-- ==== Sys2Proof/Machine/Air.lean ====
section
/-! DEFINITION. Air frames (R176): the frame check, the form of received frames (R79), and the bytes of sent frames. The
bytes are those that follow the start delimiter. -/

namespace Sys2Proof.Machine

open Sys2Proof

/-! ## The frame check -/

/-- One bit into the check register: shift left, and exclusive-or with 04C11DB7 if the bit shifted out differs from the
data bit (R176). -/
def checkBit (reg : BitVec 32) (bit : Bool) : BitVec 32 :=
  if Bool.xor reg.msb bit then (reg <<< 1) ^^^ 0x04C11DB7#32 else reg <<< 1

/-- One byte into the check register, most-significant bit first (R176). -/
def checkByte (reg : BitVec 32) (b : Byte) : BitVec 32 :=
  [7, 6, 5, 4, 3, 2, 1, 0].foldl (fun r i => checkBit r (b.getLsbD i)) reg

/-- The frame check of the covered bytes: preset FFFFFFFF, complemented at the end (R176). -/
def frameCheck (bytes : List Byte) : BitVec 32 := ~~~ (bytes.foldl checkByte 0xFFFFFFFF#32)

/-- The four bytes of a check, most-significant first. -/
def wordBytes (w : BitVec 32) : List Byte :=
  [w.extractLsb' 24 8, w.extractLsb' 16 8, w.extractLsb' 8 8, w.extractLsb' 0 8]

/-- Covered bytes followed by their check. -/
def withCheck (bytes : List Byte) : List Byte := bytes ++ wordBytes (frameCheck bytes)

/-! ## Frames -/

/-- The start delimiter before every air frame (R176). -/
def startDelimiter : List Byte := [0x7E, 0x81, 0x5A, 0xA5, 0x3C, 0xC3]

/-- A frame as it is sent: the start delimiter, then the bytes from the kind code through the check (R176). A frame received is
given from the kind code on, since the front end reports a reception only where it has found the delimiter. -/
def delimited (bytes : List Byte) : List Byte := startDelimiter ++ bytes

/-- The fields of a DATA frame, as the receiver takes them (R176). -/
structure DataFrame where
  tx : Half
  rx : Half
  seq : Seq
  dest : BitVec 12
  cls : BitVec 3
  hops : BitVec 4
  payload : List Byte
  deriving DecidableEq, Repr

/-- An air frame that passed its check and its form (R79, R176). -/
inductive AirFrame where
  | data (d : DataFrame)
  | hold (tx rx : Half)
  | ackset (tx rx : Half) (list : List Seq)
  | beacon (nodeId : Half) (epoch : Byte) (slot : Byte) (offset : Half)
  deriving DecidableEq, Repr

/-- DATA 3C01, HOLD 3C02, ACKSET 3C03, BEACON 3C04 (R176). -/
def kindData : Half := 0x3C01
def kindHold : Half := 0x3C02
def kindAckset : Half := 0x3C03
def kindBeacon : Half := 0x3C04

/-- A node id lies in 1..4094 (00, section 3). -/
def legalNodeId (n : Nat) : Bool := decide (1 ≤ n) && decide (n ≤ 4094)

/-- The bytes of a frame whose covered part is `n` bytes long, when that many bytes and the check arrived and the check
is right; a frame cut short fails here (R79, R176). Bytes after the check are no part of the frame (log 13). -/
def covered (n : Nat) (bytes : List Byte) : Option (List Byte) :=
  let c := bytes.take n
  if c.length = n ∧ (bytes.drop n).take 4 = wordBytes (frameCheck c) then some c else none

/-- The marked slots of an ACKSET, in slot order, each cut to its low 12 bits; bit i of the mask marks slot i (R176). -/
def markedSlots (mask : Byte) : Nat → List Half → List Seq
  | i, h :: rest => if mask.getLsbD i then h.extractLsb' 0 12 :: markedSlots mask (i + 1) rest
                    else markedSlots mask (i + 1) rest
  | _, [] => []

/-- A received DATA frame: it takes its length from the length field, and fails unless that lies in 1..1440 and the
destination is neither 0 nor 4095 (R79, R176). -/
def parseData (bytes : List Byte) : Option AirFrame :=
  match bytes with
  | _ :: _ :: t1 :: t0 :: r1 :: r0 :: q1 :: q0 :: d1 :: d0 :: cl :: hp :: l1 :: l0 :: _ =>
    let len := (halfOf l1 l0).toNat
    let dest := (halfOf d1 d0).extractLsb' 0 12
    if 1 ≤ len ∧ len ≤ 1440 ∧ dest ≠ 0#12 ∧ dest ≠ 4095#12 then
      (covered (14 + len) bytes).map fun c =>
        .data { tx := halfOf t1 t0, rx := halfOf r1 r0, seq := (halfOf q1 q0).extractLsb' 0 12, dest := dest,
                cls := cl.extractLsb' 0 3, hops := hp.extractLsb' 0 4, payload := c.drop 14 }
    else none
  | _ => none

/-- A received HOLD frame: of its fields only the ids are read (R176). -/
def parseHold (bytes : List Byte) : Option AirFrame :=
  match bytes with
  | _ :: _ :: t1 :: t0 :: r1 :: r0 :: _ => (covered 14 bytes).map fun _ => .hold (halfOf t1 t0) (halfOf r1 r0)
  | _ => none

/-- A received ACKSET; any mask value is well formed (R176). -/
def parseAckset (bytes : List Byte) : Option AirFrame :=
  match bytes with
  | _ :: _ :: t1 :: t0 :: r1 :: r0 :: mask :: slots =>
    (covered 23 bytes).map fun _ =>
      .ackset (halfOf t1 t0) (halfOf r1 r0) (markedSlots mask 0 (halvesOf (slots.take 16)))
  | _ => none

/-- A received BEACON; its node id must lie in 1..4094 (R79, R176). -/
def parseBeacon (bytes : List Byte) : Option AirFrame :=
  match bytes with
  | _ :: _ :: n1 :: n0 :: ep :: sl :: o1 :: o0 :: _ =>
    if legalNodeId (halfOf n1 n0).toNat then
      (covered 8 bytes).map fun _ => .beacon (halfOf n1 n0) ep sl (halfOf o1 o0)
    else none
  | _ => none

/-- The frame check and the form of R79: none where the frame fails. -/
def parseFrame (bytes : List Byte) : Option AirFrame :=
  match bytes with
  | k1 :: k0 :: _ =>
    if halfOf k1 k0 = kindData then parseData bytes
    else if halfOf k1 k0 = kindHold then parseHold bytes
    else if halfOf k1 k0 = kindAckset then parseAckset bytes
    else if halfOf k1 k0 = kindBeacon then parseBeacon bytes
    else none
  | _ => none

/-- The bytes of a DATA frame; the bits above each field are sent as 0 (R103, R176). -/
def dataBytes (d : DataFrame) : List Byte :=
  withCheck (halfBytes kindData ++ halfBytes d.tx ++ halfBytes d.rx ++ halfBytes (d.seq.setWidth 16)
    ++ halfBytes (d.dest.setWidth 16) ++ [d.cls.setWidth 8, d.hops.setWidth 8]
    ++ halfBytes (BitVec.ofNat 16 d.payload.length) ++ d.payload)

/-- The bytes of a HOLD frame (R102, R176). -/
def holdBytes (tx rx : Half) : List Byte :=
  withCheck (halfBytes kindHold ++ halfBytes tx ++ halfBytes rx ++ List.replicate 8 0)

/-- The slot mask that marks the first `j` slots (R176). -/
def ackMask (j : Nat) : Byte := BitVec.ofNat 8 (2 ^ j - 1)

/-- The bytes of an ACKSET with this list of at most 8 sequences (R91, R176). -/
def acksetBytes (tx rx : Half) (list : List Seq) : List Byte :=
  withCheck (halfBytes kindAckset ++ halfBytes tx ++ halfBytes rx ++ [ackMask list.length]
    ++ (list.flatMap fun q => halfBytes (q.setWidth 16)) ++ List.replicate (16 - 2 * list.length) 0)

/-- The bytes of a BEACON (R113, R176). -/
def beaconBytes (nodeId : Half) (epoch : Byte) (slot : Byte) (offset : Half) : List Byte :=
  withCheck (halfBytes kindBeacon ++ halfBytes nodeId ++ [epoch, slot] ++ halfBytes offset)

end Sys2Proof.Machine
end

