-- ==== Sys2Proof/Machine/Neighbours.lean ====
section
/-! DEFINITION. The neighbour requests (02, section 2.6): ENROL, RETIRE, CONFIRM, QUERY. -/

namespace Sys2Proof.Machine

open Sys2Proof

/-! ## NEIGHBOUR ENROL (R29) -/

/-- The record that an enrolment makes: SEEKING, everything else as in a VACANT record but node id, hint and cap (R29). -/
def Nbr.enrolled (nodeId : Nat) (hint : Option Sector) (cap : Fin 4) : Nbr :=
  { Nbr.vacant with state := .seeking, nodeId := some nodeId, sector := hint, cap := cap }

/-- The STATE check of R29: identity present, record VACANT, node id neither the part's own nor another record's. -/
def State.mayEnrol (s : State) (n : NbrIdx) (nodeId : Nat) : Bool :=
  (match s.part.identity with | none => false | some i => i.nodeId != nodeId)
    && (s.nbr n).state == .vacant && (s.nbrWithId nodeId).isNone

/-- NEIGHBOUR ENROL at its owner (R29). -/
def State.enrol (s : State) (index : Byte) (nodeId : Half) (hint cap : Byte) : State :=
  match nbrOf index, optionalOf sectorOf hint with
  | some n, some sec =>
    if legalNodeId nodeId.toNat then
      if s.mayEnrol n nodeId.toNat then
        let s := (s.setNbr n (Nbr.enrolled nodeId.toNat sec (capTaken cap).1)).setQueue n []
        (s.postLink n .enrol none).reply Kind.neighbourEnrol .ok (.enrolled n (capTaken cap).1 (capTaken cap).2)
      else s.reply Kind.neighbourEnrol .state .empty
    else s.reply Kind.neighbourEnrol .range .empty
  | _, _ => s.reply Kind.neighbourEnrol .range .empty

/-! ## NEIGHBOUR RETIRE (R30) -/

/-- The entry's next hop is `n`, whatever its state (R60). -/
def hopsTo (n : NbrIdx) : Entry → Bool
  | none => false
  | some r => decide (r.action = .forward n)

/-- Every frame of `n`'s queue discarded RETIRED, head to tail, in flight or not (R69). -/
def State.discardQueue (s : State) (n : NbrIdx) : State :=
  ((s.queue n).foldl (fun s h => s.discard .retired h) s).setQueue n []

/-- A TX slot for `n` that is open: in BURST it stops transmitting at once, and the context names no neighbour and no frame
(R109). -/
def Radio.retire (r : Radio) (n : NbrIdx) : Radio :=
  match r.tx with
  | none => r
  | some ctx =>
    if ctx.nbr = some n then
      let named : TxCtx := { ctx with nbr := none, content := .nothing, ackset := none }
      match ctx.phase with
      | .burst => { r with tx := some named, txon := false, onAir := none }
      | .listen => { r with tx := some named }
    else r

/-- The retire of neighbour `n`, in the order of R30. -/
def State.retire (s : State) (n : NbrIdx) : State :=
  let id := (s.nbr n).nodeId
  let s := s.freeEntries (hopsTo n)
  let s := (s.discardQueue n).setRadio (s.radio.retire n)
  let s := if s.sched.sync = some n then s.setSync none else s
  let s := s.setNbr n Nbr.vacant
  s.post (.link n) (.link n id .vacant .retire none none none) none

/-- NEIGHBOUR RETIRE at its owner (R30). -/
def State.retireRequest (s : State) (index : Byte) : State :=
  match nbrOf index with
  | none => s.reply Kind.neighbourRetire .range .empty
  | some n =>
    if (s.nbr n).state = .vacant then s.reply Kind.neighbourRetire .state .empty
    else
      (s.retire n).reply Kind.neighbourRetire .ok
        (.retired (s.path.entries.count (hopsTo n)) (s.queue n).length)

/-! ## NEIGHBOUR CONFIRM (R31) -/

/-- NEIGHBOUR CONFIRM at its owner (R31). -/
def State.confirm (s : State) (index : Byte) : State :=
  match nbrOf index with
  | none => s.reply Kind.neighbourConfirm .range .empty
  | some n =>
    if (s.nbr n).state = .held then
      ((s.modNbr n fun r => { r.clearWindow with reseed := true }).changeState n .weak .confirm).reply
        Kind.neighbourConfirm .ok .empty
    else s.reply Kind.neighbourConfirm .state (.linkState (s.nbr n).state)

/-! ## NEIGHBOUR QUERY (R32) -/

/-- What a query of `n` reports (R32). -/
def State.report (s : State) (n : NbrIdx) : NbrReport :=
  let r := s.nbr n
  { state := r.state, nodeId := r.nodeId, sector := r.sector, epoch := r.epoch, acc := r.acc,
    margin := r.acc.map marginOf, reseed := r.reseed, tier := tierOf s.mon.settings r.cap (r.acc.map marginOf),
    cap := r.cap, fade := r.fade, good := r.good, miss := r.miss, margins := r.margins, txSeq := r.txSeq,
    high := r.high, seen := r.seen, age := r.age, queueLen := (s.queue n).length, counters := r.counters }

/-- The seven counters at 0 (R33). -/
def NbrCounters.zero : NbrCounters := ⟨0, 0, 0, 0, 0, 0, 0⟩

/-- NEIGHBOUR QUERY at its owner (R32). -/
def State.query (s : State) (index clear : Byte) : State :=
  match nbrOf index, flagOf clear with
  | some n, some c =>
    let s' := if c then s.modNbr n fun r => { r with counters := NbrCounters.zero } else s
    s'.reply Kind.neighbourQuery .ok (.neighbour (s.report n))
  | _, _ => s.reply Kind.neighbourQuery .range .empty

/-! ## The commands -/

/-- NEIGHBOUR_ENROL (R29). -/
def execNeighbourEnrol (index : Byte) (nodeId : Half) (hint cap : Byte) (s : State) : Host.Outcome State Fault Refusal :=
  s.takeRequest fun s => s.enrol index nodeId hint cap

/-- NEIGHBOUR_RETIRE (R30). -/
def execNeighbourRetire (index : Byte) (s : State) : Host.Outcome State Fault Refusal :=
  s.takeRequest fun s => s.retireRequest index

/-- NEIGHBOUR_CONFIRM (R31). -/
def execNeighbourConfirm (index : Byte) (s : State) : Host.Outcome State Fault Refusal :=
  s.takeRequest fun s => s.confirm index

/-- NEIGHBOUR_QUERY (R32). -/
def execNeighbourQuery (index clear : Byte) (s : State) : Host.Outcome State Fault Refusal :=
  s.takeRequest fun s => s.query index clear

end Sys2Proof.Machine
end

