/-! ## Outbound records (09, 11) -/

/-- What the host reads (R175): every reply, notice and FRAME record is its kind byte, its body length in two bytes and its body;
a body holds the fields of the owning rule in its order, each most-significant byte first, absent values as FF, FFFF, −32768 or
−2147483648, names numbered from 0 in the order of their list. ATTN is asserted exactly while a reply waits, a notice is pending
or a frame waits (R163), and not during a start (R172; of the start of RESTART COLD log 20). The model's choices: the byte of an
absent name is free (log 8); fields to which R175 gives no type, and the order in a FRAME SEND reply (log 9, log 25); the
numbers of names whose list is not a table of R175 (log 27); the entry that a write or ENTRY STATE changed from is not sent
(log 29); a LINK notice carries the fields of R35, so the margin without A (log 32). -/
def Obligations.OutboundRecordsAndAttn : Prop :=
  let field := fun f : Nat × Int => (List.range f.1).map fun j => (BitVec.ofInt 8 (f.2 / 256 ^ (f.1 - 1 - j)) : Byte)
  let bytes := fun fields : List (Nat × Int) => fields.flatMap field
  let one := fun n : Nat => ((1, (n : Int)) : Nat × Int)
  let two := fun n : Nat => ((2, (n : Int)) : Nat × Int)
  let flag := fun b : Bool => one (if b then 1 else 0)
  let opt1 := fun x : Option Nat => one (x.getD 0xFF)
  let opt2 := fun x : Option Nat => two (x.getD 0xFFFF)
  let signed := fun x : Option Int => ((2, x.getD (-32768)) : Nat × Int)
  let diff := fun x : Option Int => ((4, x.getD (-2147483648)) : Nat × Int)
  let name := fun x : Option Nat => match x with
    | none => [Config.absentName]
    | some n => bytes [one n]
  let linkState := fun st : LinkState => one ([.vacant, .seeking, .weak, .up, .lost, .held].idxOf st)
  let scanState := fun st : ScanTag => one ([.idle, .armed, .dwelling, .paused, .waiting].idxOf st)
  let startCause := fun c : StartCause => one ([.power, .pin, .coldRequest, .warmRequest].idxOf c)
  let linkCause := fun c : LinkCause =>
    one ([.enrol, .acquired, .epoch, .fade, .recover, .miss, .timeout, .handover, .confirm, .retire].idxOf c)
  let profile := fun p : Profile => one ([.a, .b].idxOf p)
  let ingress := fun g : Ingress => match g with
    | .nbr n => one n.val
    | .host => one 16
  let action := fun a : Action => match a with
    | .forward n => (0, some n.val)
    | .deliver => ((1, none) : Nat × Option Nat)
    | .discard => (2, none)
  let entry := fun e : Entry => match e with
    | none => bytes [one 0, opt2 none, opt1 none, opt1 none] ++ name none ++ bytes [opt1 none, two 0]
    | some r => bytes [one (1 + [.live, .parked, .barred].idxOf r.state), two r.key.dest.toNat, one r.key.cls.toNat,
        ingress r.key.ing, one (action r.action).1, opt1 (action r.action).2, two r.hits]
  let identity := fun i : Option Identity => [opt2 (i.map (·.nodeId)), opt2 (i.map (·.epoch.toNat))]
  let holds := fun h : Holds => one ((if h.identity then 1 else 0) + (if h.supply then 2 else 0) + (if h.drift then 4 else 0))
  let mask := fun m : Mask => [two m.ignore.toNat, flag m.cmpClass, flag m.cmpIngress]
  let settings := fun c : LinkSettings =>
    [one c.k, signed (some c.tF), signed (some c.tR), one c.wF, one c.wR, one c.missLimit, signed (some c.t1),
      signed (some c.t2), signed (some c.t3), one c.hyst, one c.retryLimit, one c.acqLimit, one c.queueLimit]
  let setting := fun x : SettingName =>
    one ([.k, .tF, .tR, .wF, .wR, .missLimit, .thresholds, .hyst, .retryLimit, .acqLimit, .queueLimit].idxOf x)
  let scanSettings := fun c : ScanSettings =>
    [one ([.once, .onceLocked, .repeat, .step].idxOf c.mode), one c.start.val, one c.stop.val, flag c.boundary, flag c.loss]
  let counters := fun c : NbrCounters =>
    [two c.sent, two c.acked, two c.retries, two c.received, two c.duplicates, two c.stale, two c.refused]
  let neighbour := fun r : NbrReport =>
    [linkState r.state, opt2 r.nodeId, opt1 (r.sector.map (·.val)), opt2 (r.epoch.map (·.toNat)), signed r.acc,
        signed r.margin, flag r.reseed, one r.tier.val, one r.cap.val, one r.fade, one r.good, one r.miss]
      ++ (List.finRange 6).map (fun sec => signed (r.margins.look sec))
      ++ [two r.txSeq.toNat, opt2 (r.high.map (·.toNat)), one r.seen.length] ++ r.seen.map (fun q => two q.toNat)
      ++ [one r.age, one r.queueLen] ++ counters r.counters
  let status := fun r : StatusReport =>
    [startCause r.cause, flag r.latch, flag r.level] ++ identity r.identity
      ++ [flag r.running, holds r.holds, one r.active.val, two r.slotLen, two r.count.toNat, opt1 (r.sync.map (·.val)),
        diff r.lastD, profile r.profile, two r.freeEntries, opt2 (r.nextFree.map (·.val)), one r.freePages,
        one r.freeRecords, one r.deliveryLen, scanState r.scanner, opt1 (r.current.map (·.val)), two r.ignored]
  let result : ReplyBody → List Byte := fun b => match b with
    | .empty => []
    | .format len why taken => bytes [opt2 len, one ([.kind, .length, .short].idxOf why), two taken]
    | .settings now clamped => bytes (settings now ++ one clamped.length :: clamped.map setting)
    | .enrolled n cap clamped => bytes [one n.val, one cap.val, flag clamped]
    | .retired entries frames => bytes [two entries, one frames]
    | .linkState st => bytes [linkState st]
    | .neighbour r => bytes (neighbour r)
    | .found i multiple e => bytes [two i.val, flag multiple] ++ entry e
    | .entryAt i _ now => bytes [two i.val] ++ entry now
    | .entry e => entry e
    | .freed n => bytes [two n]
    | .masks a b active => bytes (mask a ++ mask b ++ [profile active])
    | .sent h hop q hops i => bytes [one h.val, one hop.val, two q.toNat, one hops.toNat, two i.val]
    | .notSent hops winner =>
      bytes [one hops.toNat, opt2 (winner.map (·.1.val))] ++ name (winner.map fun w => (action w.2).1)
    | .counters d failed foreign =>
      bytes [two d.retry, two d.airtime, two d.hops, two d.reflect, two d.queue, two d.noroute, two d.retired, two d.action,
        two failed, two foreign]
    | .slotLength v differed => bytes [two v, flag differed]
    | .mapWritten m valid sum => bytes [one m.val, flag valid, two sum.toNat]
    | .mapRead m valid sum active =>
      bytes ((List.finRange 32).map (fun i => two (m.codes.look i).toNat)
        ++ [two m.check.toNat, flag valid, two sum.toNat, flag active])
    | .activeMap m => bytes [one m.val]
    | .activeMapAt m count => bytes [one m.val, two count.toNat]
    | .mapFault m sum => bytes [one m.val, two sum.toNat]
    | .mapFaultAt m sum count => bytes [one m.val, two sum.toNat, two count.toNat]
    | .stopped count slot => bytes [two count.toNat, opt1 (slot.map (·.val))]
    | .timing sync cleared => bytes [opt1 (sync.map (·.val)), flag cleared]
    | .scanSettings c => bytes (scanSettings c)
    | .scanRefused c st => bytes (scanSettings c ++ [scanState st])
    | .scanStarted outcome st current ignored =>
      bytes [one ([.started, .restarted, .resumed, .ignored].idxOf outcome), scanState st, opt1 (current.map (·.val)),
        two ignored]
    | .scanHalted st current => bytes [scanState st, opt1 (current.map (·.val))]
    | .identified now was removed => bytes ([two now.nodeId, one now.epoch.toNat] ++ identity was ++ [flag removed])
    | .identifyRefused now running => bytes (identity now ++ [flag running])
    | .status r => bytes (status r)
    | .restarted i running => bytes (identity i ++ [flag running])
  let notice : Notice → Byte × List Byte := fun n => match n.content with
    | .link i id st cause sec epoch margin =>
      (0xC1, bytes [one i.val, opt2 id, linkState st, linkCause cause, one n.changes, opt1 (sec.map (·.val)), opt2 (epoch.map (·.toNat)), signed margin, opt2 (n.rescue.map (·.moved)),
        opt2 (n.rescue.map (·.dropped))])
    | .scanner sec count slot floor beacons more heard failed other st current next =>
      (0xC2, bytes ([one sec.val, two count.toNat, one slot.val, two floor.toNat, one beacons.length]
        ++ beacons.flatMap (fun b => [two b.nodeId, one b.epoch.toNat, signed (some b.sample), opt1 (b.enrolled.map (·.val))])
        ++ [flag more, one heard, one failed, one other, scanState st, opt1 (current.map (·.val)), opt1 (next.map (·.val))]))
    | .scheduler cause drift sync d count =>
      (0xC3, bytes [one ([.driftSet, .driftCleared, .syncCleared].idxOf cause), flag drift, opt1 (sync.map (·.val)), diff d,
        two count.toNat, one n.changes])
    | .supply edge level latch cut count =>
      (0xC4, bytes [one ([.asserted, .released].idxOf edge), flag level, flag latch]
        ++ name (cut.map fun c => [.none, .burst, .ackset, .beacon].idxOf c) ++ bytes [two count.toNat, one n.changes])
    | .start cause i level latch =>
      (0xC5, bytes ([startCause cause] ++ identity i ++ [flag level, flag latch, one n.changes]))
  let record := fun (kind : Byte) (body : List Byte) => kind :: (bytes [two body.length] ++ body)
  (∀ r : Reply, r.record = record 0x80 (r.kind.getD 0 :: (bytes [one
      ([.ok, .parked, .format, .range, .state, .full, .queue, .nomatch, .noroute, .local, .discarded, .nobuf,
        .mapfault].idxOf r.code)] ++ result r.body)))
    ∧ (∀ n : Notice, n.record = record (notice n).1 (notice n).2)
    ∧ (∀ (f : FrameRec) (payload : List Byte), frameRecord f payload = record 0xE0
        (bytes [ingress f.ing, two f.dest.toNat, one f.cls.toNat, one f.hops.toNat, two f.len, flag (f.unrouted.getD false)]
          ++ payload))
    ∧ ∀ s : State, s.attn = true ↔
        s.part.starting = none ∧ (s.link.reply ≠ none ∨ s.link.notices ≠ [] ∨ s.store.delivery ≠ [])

---

▶ About this task
Return a copy of each line in the records above that has "section" in it.

▶ Task response
section
/-- A node id lies in 1..4094 (00, section 3). -/
section
/-! DEFINITION. The neighbour requests (02, section 2.6): ENROL, RETIRE, CONFIRM, QUERY. -/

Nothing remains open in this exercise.